Mark writes:

Had a couple of comments asking if the Institutional support ITT mentioned below ( Calling third parties ) means a change in the JISC position regarding the access management alternatives faced by institutions. Actually, far from it. Once the mechanisms are in place it will actually increase choice. At the moment a well resourced College is in a position to choose any of the three access management options, but a less resourced one may well find their theoretical choice narrowed down to one, in practice. We don’t want cost or sheer size (and therefore resourcing) of an institution to be the single determining factor in how they choose to solve access management issues, the whole issue is just so much more complicated than that. So the ITT is designed to give choice back to the smaller institutions most at risk of currently not having access to all the options. The regret is that the £225000 available for funding the support can only go so far.

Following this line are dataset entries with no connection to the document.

/-- HART by the owner, by a stranger, refused and started, with a carrier and in each phase. -/
theorem test_meets_LoopHart :
    (((5 : Part) ≠ 0) ∧
    (alpOwner (tHart { fsafe := false } 0xA0000000) 31 ≠ some 5) ∧
    (alpOwner (tHart { fsafe := false } 0xA0000000) 31 = some 0) ∧
    (((tHart { fsafe := false } 0xA0000000).loop 31).hart = .idle) ∧
    (fld (0x80000001 : Word) 0 16 ≠ 0) ∧
    (fld (0x80000000 : Word) 0 16 = 0) ∧
    ((0x80000001 : Word).getLsbD 31 = true) ∧
    ((0x80000001 : Word).getLsbD 30 = false) ∧
    (hartRefused (tHart { fsafe := false } 0xA0000000) 31 false = false) ∧
    (hartRefused (tHart { fsafe := false } 0xA0000000) 31 true = false) ∧
    ((0xC0000001 : Word).getLsbD 30 = true) ∧
    ((partRead 0 ((tHart { fsafe := false } 0xA0000000).rd .alpHTxaddr 31).toNat (fld ((tHart { fsafe := false } 0xA0000000).rd .alpHTxlen 31) 0 9) ((tHart { fsafe := false } 0xA0000000).put .alpHCtl 0x80000001 31)).1 = .ok)) ∧
    (((({ tHart { fsafe := false } 0xA0000000 with poison := [0x100000 / 64] } : State).loop 31).hart = .idle) ∧
    (hartRefused ({ tHart { fsafe := false } 0xA0000000 with poison := [0x100000 / 64] } : State) 31 false = false) ∧
    ((partRead 0 (({ tHart { fsafe := false } 0xA0000000 with poison := [0x100000 / 64] } : State).rd .alpHTxaddr 31).toNat (fld (({ tHart { fsafe := false } 0xA0000000 with poison := [0x100000 / 64] } : State).rd .alpHTxlen 31) 0 9) (({ tHart { fsafe := false } 0xA0000000 with poison := [0x100000 / 64] } : State).put .alpHCtl 0x80000001 31)).1 ≠ .ok)) ∧
    ((((tLoop { hart := .receiving } 0xA0000000).loop 31).hart = .receiving) ∧
    (alpOwner (tLoop { hart := .receiving } 0xA0000000) 31 = none)) ∧
    ((((tHart { fsafe := true } 0xA0000000).loop 31).hart = .idle) ∧
    (hartRefused (tHart { fsafe := true } 0xA0000000) 31 false = true)) ∧
    ((((tHart { hart := .carrierWait } 0xA0000000).loop 31).hart ≠ .idle) ∧
    (((tHart { hart := .carrierWait } 0xA0000000).loop 31).hart = .carrierWait)) ∧
    ((((tHart { hart := .sending } 0xA0000000).loop 31).hart = .sending)) ∧
    ((((tHart { hart := .replyWait } 0xA0000000).loop 31).hart = .replyWait) ∧
    (((tHart { hart := .replyWait } 0xA0000000).loop 31).hart ≠ .receiving)) ∧
    ((((tHart { hart := .receiving } 0xA0000000).loop 31).hart = .receiving) ∧
    (alpOwner (tHart { hart := .receiving } 0xA0000000) 31 = some 0)) :=
  by and_intros <;> decide +kernel

/-- Each link state, with what the SSD answers, the networks up and down; commands with a wrong key, running and free. -/
theorem test_meets_StorageLinks :
    ((bootAt (tLink {}) 5 = false) ∧
    (((tLink {}).link 3).state = .off) ∧
    (((tLink {}).link 3).state ≠ .train) ∧
    (((tLink {}).link 3).state ≠ .init) ∧
    ((0x80000000 : Word).getLsbD 31 = true) ∧
    ((0 : Word).getLsbD 31 = false) ∧
    (((tLink {}).link 3).state ≠ .online) ∧
    ((tLink {}).sto.cmd = none) ∧
    ((tLink {}).sto.reads = []) ∧
    ((tLink {}).sto.vol = none)) ∧
    ((((tLink { state := .train }).link 3).state = .train) ∧
    (((tLink { state := .train }).link 3).state ≠ .off) ∧
    (netsUp (tLink { state := .train }) = true)) ∧
    (((({ tLink { state := .train } with clk := { tUp.clk with fallback := true } } : State).link 3).state = .train) ∧
    (netsUp ({ tLink { state := .train } with clk := { tUp.clk with fallback := true } } : State) = false)) ∧
    ((((tLink { state := .init }).link 3).state = .init) ∧
    (((tLink { state := .init }).link 3).state = .init ∨ ((tLink { state := .init }).link 3).state = .online)) ∧
    ((((tLink { state := .online, tmo := true }).link 3).state = .online) ∧
    (((tLink { state := .online, tmo := true }).link 3).tmo = true)) ∧
    ((((tLink { state := .online }).link 3).state = .online) ∧
    (((tLink { state := .online }).link 3).tmo = false)) ∧
    ((((tLink { state := .failed }).link 3).state ≠ .online)) ∧
    ((fld (0xC3000011 : Word) 24 8 = 0xC3) ∧
    (fld (0xC3000011 : Word) 0 2 = 1) ∧
    (fld (0xC3000002 : Word) 0 2 = 2) ∧
    (fld (0xC3000003 : Word) 0 2 = 3) ∧
    (fld (0xC2000000 : Word) 24 8 ≠ 0xC3) ∧
    (fld (0xC2000000 : Word) 0 2 = 0)) ∧
    ((({ ver14 := false, block4k := true, blocks := 10, otherError := false, cacheRefused := false, cachePresent := false } : SsdInfo).block4k = true) ∧
    (({ ver14 := false, block4k := true, blocks := 10, otherError := false, cacheRefused := false, cachePresent := false } : SsdInfo).ver14 = false)) :=
  by and_intros <;> decide +kernel

/-- MOUNT without and with a header, UNMOUNT without and with a volume, FORMAT without and with an ONLINE link. -/
theorem test_meets_StorageVolume :
    (((tSto (fun z => { z with cmd := some (1, false) }) []).sto.cmd = some (1, false)) ∧
    ((tSto (fun z => { z with cmd := some (1, false) }) []).sto.vol = none) ∧
    ((tSto (fun z => { z with cmd := some (1, false) }) []).sto.early = []) ∧
    (mountCheck false (tSto (fun z => { z with cmd := some (1, false) }) []) = (.crc, none)) ∧
    ((.crc : Status) ≠ .ok)) ∧
    (((tSto (fun z => { z with cmd := some (1, false), hdrs := [(3, tHdr)] }) []).sto.cmd = some (1, false)) ∧
    (mountCheck false (tSto (fun z => { z with cmd := some (1, false), hdrs := [(3, tHdr)] }) []) = (.ok, some tHdr))) ∧
    (((tSto (fun z => { z with cmd := some (2, false), vol := some tVol }) []).sto.cmd = some (2, false)) ∧
    ((tSto (fun z => { z with cmd := some (2, false), vol := some tVol }) []).sto.vol = some tVol) ∧
    ((List.range 4).all (fun k => !tVol.mask.getLsbD k || (tSto (fun z => { z with cmd := some (2, false), vol := some tVol }) []).online k) = true) ∧
    (tVol.mask.getLsbD 3 = true)) ∧
    (((tSto (fun z => { z with cmd := some (3, false) }) []).sto.cmd = some (3, false)) ∧
    ((tSto (fun z => { z with cmd := some (3, false) }) []).sto.early = []) ∧
    ((tSto (fun z => { z with cmd := some (3, false) }) []).onlineMask ≠ 0)) ∧
    (((tSto (fun z => { z with cmd := some (2, false) }) []).sto.cmd = some (2, false)) ∧
    ((tSto (fun z => { z with cmd := some (2, false) }) []).sto.vol = none)) ∧
    ((({ tUp with sto := { cmd := some (3, false) } } : State).onlineMask = 0)) :=
  by and_intros <;> decide +kernel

And in my personal experience, once institutions have cost removed from an issue, they tend to choose very wisely indeed….

Mark writes:

JISC has just issued an ITT for third parties experienced in access management to bid to provide support to institutions who want to deploy a IdP. You might say that such support is already there, and to a degree much of it is. Particulary if you are an Institution employing an IT staff with the correct skill set, have an organised directory service, a significant subscription to JISC Collections resources and the strategic ambition to move forward on access management. However, and it is a big HOWEVER, its clear that there are enough institutions who can use the business case toolkit to determine that they want access management (and I mean the 100% proof type, not devolved outsourcing to a delegated authority), but who have also determined that its currently financially / technically out of reach. It is that group of institutions, which the successfull respondent to the ITT will be working with. The time will come for such institutions to submit applications for the help that the project will provide, but for the present - if you are a third party provider of access management support, with a desire to spend long hours setting up IdPs in grateful institutions all over the country - we want YOUR interest. And remember we encourage questions……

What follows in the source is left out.